DATA SHOWN section start
-- ==== Sys2Proof/Machine/FacetCore.lean ====
section
/-! DEFINITION. The Facet core (R168 to R262, R583 to R589): issue of bundles, long operations and their precise
exceptions, interrupts, the attached units, work, fatal faults and restoration, halts. -/

namespace Sys2Proof.Machine

/-! ## Views -/

/-- CORECFG (R174). -/
def coreCfg (s : State) (k : Nat) : Nat := k * 2 ^ 12 + (s.core k).tail * 2 + b2n (s.cluster (k / 16)).split

/-- IPEND (R174, R188, R257). -/
def ipend (c : Core) : Nat :=
  let t := c.regs.getC 0x0B
  b2n (t ≠ 0 && decide (t ≤ c.cycle)) * 2 + b2n c.regs.demapRec.msb * 4 + b2n c.regs.solveRec.msb * 8 +
    b2n c.supervisor * 16

/-- Control register as MFC reads it. -/
def readCtl (s : State) (k c : Nat) : Nat :=
  match c with
  | 0 => coreCfg s k
  | 9 => ipend (s.core k)
  | 10 => (s.core k).cycle % 2 ^ 64
  | c => (s.core k).regs.getC c

/-- Writable bits of a control register, none where it is read-only (R174, R175). -/
def ctlMask (c : Nat) : Option Nat :=
  match c with
  | 0x01 => some 0xFFFC
  | 0x07 => some (2 ^ 64 - 4096)
  | 0x08 => some 0x1F
  | 0x15 => some 0xFFF9F
  | 0x00 => none
  | 0x02 => none
  | 0x05 => none
  | 0x06 => none
  | 0x09 => none
  | 0x0A => none
  | 0x17 => none
  | _ => some (2 ^ 64 - 1)

/-- The boundary is one at which R186 would take an interrupt if GIE and IEN allowed it. -/
def boundaryOpen (r : CoreRegs) : Bool :=
  r.delay.isNone && !r.anyClosed && (r.depth = 0 || r.iterEnd)

/-- The interrupt that is taken at this boundary: its bit in IPEND (R186, R189). -/
def takeable (c : Core) : Option Nat :=
  let ien := c.regs.getC 8
  if !bit ien 0 || !boundaryOpen c.regs then none
  else [1, 2, 3, 4].find? fun b => bit ien b && bit (ipend c) b

/-! ## Results, stores and passes -/

/-- Insert results in the order of their bundles (R183). -/
def insertRes (l : List Res) (x : Res) : List Res :=
  match l with
  | [] => [x]
  | y :: t => if x.from_ < y.from_ then x :: y :: t else y :: insertRes t x

def CoreRegs.addRes (r : CoreRegs) (rs : List Res) : CoreRegs := { r with inflight := rs.foldl insertRes r.inflight }

/-- Write stores to a memory in order. -/
def writeKept (mem : Bytes) (ws : List (Nat × Nat × List Byte)) : Bytes := ws.foldl (fun m w => bytesWrite 0 m w.2.1 w.2.2) mem

/-- Data memory as the core sees it: its stores that are kept back are in it (R234). -/
def Core.view (c : Core) : Bytes := writeKept c.dmem c.kept

/-- Stores of a bundle: kept back while a long operation can still be stopped (R234). -/
def coreStore (c : Core) (n : Nat) (mem : List (Nat × List Byte)) : Core :=
  if c.snaps.isEmpty then { c with dmem := writeKept c.dmem (mem.map fun w => (n, w.1, w.2)) }
  else { c with kept := c.kept ++ mem.map fun w => (n, w.1, w.2) }

/-- Stores of bundles before every operation that can still be stopped go to memory. -/
def releaseKept (c : Core) : Core :=
  let held := fun (n : Nat) => c.snaps.any fun q => decide (q.1 ≤ n)
  { c with dmem := writeKept c.dmem (c.kept.filter fun w => !held w.1), kept := c.kept.filter fun w => held w.1 }

/-- The MAC pipe of a slot can forward (R206). -/
def setForward (r : CoreRegs) (l : LongOp) : CoreRegs :=
  match l.op with
  | .vec sl o _ d _ _ _ =>
    if isMac o then
      let f : MacFwd := { next := r.bseq + 1, d := d, lo := l.lo, hi := l.hi }
      if sl then { r with macB := some f } else { r with macA := some f }
    else r
  | _ => r

/-- A long operation has passed its checks. -/
def dropSnap (c : Core) (id : Nat) : Core :=
  releaseKept { c with snaps := mapDel c.snaps id }

/-- Passes of the operations in progress that fall in this bundle; answers the operation and element that trap. -/
def runPasses (c : Core) : Core × Option (LongOp × Nat × List Res) :=
  let r := c.regs
  c.longs.foldl (fun (st : Core × Option (LongOp × Nat × List Res)) l =>
    match st.2 with
    | some _ => st
    | none =>
      let d := st.1
      if l.first + l.pass ≠ r.bseq then ({ d with longs := d.longs ++ [l] }, none)
      else
        let e := longPass r d.view l
        match e.trap with
        | some i => (d, some (e.op, i, e.res))
        | none =>
          let d1 := coreStore { d with regs := d.regs.addRes e.res } r.bseq e.mem
          if e.op.pass = passCount l.op then (dropSnap { d1 with regs := setForward d1.regs e.op } l.id, none)
          else ({ d1 with longs := d1.longs ++ [e.op] }, none)) ({ c with longs := [] }, none)

/-- A trap in a later pass: every bundle issued after the operation's own is discarded (R234, R235). -/
def rollback (c : Core) (l : LongOp) (i : Nat) (rs : List Res) : Core :=
  match mapGet? c.snaps l.id with
  | none => c
  | some q =>
    let whole := decide (i = 0)
    let rest := if whole then [] else l.done ++ rs.filter fun x => !l.done.contains x
    let regs := if whole then q.pre else { (q.regs.addRes rest).setC 0x16 i with busy := q.pre.busy }
    let longs := if whole then q.preLongs else q.longs.filter fun x => x.id ≠ l.id
    releaseKept { c with
      regs := regs, longs := longs, waiting := false, open_ := []
      snaps := c.snaps.filter fun x => decide (x.1 < l.id)
      kept := c.kept.filter fun u => decide (u.1 < l.id) || (!whole && u.1 = l.id) }

/-- Nothing of an earlier bundle is left in the pipeline: no pass, no result, no occupied slot. -/
def Core.quiet (c : Core) : Bool :=
  c.longs.isEmpty && c.regs.inflight.isEmpty && c.regs.busy.all fun b => decide (b ≤ c.regs.bseq)

/-- Let every result and pass of earlier bundles retire, one bundle distance after another: steps taken, and the trap
found (R190, R217). -/
def drainCore (fuel : Nat) (c : Core) (steps : Nat) : Core × Nat × Option (LongOp × Nat × List Res) :=
  match fuel with
  | 0 => (c, steps, none)
  | f + 1 =>
    if c.quiet then (c, steps, none)
    else
      let (d, t) := runPasses c
      match t with
      | some x => (d, steps, some x)
      | none => drainCore f { d with regs := retireDue { d.regs with bseq := d.regs.bseq + 1 } } (steps + 1)

/-- The exception of a trapping pass. -/
def trapExc (l : LongOp) (i : Nat) : Exc :=
  { cause := 0x14, eaddr := 0, slot := slotOf l.op, dest := einfoDest l.op, elem := i }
DATA SHOWN section end
_WHAT YOU NEED TO DO:_ From the entries above, extract each line containing "filter".

_WORKED SOLUTION:_
  { c with dmem := writeKept c.dmem (c.kept.filter fun w => !held w.1), kept := c.kept.filter fun w => held w.1 }
    let rest := if whole then [] else l.done ++ rs.filter fun x => !l.done.contains x
    let longs := if whole then q.preLongs else q.longs.filter fun x => x.id ≠ l.id
      snaps := c.snaps.filter fun x => decide (x.1 < l.id)
      kept := c.kept.filter fun u => decide (u.1 < l.id) || (!whole && u.1 = l.id) }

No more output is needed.